Recent data from Medical Schools show that only two percent of graduating students are electing to pursue careers in family practice and internal medicine, a decline of 52 percent over the past seven years. The cause of this seismic shift in career choice is money. Reimbursement rates for primary care have declined; student loan rates have skyrocketed and the complexity of caring for an aging population and chronically ill patients has become more challenging, especially when there is no pot of gold at the end of the rainbow.

The healthcare reimbursement system rewards doctors for procedures, not for diagnoses. A specialist who performs a procedure in a 30-minute visit is paid three times more than a primary care specialist who spends that same 30 minutes discussing and working through a patient’s issues. As a result primary care physicians must squeeze in three patients in 30 minutes just to stay even with specialists.

At a time when primary care is most needed just to service the first wave of the 76 million baby boomers in the United States, who become eligible for Medicare, there are fewer providers. Patients older than 85 who have chronic conditions requiring close supervision will rise by 50% in this decade alone. And there are always new young families looking for family physicians, who are in short supply.

Meanwhile Title VII funding, one of the only outside sources of funding to stimulate medical education, residency education, faculty and academic development in primary care was slashed by 54% in 2006 from $88.8 million for FY 2005 to $41 million for FY 2006. There is a resolution that would restore Title VII funding in the FY2008 budget, however, the impact of the 2006 budget cuts will be felt for some time.

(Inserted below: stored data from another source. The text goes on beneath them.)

theorem test_witness_SolverCommandsAnswer :
    (Taken (cmd 0x0601 []) 1 0x0601 ∧ Taken (cmd 0x0602 []) 1 0x0602) ∧
    (∀ n ∈ [0, 3, 4], Taken (solverCmd 0x0603 n none) 1 0x0603 ∧ (n < 4 → (solveSlot (solverCmd 0x0603 n none) n).pub.isSome = (n == 0))) ∧
    (∀ n ∈ [0, 3, 4], Taken (solverCmd 0x0604 n none) 1 0x0604 ∧ runningSolve (solverCmd 0x0604 n none) n = none ∧
      Taken (solverCmd 0x0605 n none) 1 0x0605 ∧ (n < 4 → (solveSlot (solverCmd 0x0605 n none) n).img.isSome = (n == 0)) ∧
      Taken (solverCmd 0x0606 n none) 1 0x0606 ∧ (n < 4 → (solveSlot (solverCmd 0x0606 n none) n).solve = none)) ∧
    (∀ role ∈ [1, 8], let x := { solveOf [] none with role := role }
      Taken (solverCmd 0x0604 0 (some x)) 1 0x0604 ∧ runningSolve (solverCmd 0x0604 0 (some x)) 0 = some (solveProg, x)) ∧
    (∀ b ∈ [100, 101], let x := { solveOf [] (some 0x11) with backstop := b }
      let s := solverCmd 0x0604 0 (some x)
      Taken s 1 0x0604 ∧ runningSolve s 0 = none ∧ (solveSlot s 0).solve = some x ∧ (x.backstop = s.clk.nt) = decide (b = 100)) ∧
    (Taken (solverCmd 0x0606 0 (some (solveOf [] none))) 1 0x0606 ∧ (solveSlot (solverCmd 0x0606 0 (some (solveOf [] none))) 0).solve.isSome = true) ∧
    (let s := solverCmd 0x0606 0 none
     collides s 2 0 = false ∧ collides (maStart s 3 0) 2 0 = true ∧ Taken (maStart s 3 0) 1 0x0606) := by decide +kernel

/-- The module with metering point 1 and heat channel 0 in use, in a power state, and a command of mailbox 0. -/
def meter (p code : Nat) (args : List Nat) : State :=
  posted { live with pwr := { live.pwr with pstate := p }
                     pa := { live.pa with meter := [(0x0760, 1)], heat := [(0x0800, 1)] } } 0 code args

/-- The same with a calibration of point 1 begun. -/
def calibrating (code : Nat) (args : List Nat) : State :=
  let s := maStart (meter 4 code args) 10 0
  { s with mt := { s.mt with calMask := 1 } }

theorem test_witness_MeteringCommandsAnswer :
    (let s := { meter 4 0x0701 [1] with part := { live.part with m40 := false } }
     Taken s 0 0x0701 ∧ s.part.m40 = false ∧ s.mt.reads = []) ∧
    (∀ p ∈ [0, 1, 12, 13], let s := meter 4 0x0701 [p]
      Taken s 0 0x0701 ∧ s.part.m40 = true ∧ s.mt.reads.any (fun r => r.1 == 0) = false ∧ pointInUse s p = (p == 0 || p == 1)) ∧
    (∀ p ∈ [0, 1, 12, 13], ∀ bad ∈ [[], [0]], let s := keyed (meter 4 0x0702 [p]) bad
      Taken s 0 0x0702 ∧ keysOn s = true ∧ pointInUse s p = (p == 0 || p == 1) ∧ slotBad s 0 = (bad == [0])) ∧
    (Taken (meter 4 0x0703 []) 0 0x0703 ∧ (meter 4 0x0703 []).mt.newest = none ∧ Taken (meter 4 0x0704 []) 0 0x0704 ∧ Taken (meter 4 0x0705 []) 0 0x0705 ∧
     Taken { meter 4 0x0703 [] with mt := { live.mt with newest := some [] } } 0 0x0703) ∧
    (∀ m ∈ [0, 1, 2, 4096], let s := meter 4 0x0710 [m]
      Taken s 0 0x0710 ∧ collides s 10 0 = false ∧ collides (maStart s 4 0) 10 0 = true ∧
      (List.range 12).any (fun i => m.testBit i && !pointInUse s (i + 1)) = (m == 2)) ∧
    (∀ c ∈ [0, 1, 3, 48], ∀ g ∈ [0x3F800000, 0], let s := calibrating 0x0711 [c, g, 0]
      Taken s 0 0x0711 ∧ runs s 10 = true ∧ channelUnderCal s c = (c == 0 || c == 1) ∧ ({ gain := word g, phase := 0 } : CalEntry).ok = (g != 0)) ∧
    (runs (meter 4 0x0711 [0, 0x3F800000, 0]) 10 = false) ∧
    (∀ a ∈ [(0, 1), (13, 1), (1, 0), (1, 61), (1, 1), (1, 60), (2, 1)], let s := calibrating 0x0712 [a.1, a.2]
      Taken s 0 0x0712 ∧ runs s 10 = true ∧ s.mt.calMask.testBit (a.1 - 1) = (a.1 == 1 || a.1 == 0)) ∧
    (∀ v ∈ [26999, 27000], let s := calibrating 0x0713 []
      Taken { s with pwr := { s.pwr with vhold := v } } 0 0x0713 ∧ runs s 10 = true ∧ ctrRefuses s 0 = false) ∧
    (Taken (calibrating 0x0714 []) 0 0x0714 ∧ Taken (meter 4 0x0714 []) 0 0x0714 ∧ runs (meter 4 0x0714 []) 10 = false ∧ Taken (meter 4 0x0713 []) 0 0x0713 ∧
     runs (meter 4 0x0713 []) 10 = false) ∧
    (Taken (meter 4 0x0720 []) 0 0x0720 ∧ Taken (meter 4 0x0721 []) 0 0x0721) := by decide +kernel

theorem test_witness_HeatCommandsAnswer :
    (∀ n ∈ [0, 31, 32], ∀ p ∈ [3, 4], let s := meter p 0x0741 [n]
      Taken s 0 0x0741 ∧ s.mt.reads.any (fun r => r.1 == 0) = false ∧ heatInUse s n = (n == 0) ∧ inRun s = (p == 3)) ∧
    (∀ n ∈ [0, 31, 32], ∀ bad ∈ [[], [0]], let s := keyed (meter 4 0x0742 [n]) bad
      Taken s 0 0x0742 ∧ keysOn s = true ∧ heatInUse s n = (n == 0) ∧ slotBad s 0 = (bad == [0])) ∧
    (Taken (meter 4 0x0743 []) 0 0x0743 ∧ (meter 4 0x0743 []).mt.newestHeat = none ∧ Taken { meter 4 0x0743 [] with mt := { live.mt with newestHeat := some [] } } 0 0x0743 ∧
     Taken (meter 4 0x0744 []) 0 0x0744) := by decide +kernel

theorem test_witness_TimeCommandsAnswer :
    (Taken (cmd 0x0801 []) 1 0x0801) ∧
    (∀ b ∈ [0x00FFFFFF, 0x01000000, 0x00173B3B], Taken (cmd 0x0802 [0x07D00101, b]) 1 0x0802 ∧ (cmd 0x0802 [0x07D00101, b]).rtc.change = none ∧
      (packedSecond 0x07D00101 (word b)).isSome = (b != 0x00FFFFFF)) ∧
    (∀ hi ∈ [0x00008000, 0x00007FFF, 0xFFFF8000, 0], let s := cmd 0x0803 [0, hi]
      let step := toSigned 64 ((box s 1).arg0.toNat + 2 ^ 32 * (box s 1).arg1.toNat)
      Taken s 1 0x0803 ∧ s.rtc.change = none ∧ decide (-(2 ^ 47 : Int) ≤ step ∧ step ≤ 2 ^ 47) = true ∧
      decide (0 ≤ (s.rtc.tick : Int) + 1 + step) = (hi != 0xFFFF8000)) ∧
    (let s := cmd 0x0803 [1, 0x00008000]
     Taken s 1 0x0803 ∧ ¬(toSigned 64 ((box s 1).arg0.toNat + 2 ^ 32 * (box s 1).arg1.toNat) ≤ 2 ^ 47)) ∧
    (∀ op ∈ [0, 1, 2], Taken (cmd 0x0804 [0x07D00101, 0, op]) 1 0x0804 ∧ (packedSecond 0x07D00101 0).isSome = true ∧
      Taken (cmd 0x0804 [0, 0x00FFFFFF, op]) 1 0x0804 ∧ packedSecond 0 0x00FFFFFF = none) ∧
    (∀ c ∈ [63, 64], Taken (cmd 0x0805 [c]) 1 0x0805) := by decide +kernel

There is no question that the primary care physician/gatekeeper plays a critical role in 21st century healthcare where patient issues are complex and most patients require consults with specialists and numerous tests that must be monitored and managed. Solving the shortage of PCPs is critical. There are alternatives to the PCP handling everything such as the use of nurse practitioners in the physician office to offload some of the standard cases, and the proliferation of walk in clinics both in hospitals and in retail establishments that see less serious patients and are open evenings and weekends. However, the expertise and interaction between primary care physicians and the patient population cannot be replaced and must be preserved. That will only happen if the healthcare system finds better ways to incent doctors to remain in primary care. The healthcare infrastructure including hospitals, insurers and medical schools must collaborate to make primary care a more attractive career path by working on better financial packages for aspiring physicians and more attractive compensation models for working physicians.